▸ WORK INSTRUCTIONS
Within the entries below, the lines from the one with "index (log 77). -/" through the one with "The residue that" are to be set down exactly, both ends kept.

[[ RECORDS SHOWN, beginning ]]

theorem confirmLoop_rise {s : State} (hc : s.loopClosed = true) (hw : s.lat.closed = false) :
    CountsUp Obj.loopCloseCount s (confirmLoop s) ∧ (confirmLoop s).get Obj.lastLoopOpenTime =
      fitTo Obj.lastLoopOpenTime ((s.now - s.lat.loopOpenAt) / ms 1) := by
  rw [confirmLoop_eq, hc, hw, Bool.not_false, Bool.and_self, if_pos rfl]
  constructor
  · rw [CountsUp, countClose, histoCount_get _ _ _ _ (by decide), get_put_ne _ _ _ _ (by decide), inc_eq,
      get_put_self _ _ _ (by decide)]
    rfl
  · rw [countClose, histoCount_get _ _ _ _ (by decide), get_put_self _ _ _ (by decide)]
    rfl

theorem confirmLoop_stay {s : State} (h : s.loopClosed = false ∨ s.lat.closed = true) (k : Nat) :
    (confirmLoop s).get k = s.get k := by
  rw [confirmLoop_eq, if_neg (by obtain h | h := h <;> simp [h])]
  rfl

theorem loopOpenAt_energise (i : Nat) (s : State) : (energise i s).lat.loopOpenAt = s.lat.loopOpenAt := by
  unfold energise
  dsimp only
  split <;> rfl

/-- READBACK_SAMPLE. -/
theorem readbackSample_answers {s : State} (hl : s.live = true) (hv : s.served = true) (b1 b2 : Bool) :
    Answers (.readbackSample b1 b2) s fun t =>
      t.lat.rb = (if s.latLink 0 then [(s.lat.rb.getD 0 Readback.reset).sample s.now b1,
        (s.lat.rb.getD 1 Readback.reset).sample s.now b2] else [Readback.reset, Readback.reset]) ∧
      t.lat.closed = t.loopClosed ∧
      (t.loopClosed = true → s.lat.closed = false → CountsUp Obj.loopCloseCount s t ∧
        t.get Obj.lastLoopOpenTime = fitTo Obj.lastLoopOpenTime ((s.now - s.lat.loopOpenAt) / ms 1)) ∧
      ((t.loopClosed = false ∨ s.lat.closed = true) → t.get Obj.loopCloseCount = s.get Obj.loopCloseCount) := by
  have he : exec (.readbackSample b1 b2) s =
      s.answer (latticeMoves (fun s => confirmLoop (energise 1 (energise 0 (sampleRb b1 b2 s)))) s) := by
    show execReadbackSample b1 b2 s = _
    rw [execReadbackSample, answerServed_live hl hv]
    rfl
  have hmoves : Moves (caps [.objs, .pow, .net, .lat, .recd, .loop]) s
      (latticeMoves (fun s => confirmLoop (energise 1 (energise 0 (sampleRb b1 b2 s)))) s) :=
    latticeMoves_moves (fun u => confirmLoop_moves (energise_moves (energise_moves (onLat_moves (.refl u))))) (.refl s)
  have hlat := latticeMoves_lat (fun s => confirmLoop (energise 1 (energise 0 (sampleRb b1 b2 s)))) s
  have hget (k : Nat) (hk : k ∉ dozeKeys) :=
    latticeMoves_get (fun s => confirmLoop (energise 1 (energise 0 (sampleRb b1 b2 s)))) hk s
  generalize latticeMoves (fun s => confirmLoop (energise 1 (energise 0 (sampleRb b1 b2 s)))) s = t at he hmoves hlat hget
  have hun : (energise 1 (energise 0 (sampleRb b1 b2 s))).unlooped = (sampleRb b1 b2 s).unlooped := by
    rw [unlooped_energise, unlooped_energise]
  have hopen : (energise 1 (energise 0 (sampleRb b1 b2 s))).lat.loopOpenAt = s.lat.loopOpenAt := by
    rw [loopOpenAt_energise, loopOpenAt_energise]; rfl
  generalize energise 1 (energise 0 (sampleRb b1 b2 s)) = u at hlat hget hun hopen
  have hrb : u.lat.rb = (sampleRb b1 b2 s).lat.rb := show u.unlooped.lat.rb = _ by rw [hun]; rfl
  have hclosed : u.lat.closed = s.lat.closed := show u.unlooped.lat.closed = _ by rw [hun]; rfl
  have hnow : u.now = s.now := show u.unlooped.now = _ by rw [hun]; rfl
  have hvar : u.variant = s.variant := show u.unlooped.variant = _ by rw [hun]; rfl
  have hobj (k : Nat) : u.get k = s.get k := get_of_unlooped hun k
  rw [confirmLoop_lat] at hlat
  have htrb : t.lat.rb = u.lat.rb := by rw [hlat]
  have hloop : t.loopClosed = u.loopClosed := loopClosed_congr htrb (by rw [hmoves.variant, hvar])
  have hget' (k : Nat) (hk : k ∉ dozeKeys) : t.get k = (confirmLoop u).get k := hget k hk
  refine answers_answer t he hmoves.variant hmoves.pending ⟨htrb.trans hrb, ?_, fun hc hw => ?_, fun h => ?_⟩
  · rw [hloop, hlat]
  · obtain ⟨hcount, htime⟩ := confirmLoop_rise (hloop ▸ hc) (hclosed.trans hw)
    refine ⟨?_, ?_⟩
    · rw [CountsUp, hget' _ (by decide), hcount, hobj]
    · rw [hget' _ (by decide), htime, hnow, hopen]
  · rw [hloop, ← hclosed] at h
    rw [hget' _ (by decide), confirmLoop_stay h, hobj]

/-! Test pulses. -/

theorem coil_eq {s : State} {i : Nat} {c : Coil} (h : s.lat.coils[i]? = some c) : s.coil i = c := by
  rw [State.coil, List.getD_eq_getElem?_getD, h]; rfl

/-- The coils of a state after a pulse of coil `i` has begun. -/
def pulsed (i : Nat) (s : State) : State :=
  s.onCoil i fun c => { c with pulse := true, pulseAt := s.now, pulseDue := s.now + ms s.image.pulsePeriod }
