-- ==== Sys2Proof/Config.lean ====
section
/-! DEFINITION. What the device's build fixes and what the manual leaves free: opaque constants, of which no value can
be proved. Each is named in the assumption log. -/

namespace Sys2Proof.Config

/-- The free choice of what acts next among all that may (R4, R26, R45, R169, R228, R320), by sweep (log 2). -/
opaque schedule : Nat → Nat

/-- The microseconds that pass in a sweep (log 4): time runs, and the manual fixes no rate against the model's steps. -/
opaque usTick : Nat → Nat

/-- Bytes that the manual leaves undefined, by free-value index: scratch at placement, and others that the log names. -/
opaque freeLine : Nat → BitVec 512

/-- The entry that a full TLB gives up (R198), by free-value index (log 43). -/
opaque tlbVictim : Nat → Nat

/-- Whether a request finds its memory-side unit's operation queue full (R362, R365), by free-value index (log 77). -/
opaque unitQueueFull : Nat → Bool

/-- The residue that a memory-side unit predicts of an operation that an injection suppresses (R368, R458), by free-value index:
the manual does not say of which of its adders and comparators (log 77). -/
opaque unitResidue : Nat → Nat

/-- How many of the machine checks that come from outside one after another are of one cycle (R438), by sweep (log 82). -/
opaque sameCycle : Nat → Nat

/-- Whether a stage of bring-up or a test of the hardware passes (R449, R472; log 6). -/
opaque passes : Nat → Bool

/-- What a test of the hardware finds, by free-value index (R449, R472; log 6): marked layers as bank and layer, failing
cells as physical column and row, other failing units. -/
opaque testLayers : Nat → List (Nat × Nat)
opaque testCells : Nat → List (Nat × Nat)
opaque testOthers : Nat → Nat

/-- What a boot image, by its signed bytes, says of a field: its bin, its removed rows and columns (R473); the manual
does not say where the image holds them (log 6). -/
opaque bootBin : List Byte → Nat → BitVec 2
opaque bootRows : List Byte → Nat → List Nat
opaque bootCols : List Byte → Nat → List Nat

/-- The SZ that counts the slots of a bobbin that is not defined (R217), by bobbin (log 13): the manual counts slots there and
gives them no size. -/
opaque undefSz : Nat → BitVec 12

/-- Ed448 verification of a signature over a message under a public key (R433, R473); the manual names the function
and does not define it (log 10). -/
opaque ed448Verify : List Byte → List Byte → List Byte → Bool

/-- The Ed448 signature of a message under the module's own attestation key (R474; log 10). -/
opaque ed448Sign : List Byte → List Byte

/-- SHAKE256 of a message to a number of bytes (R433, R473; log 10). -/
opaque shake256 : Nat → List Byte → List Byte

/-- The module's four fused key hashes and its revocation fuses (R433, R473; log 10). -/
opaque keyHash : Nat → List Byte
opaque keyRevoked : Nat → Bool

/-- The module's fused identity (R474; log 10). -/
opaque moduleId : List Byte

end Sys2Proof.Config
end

[[ RECORDS SHOWN, end ]]

▸ ANSWER FOR THE TASK
/-- Whether a request finds its memory-side unit's operation queue full (R362, R365), by free-value index (log 77). -/
opaque unitQueueFull : Nat → Bool

/-- The residue that a memory-side unit predicts of an operation that an injection suppresses (R368, R458), by free-value index:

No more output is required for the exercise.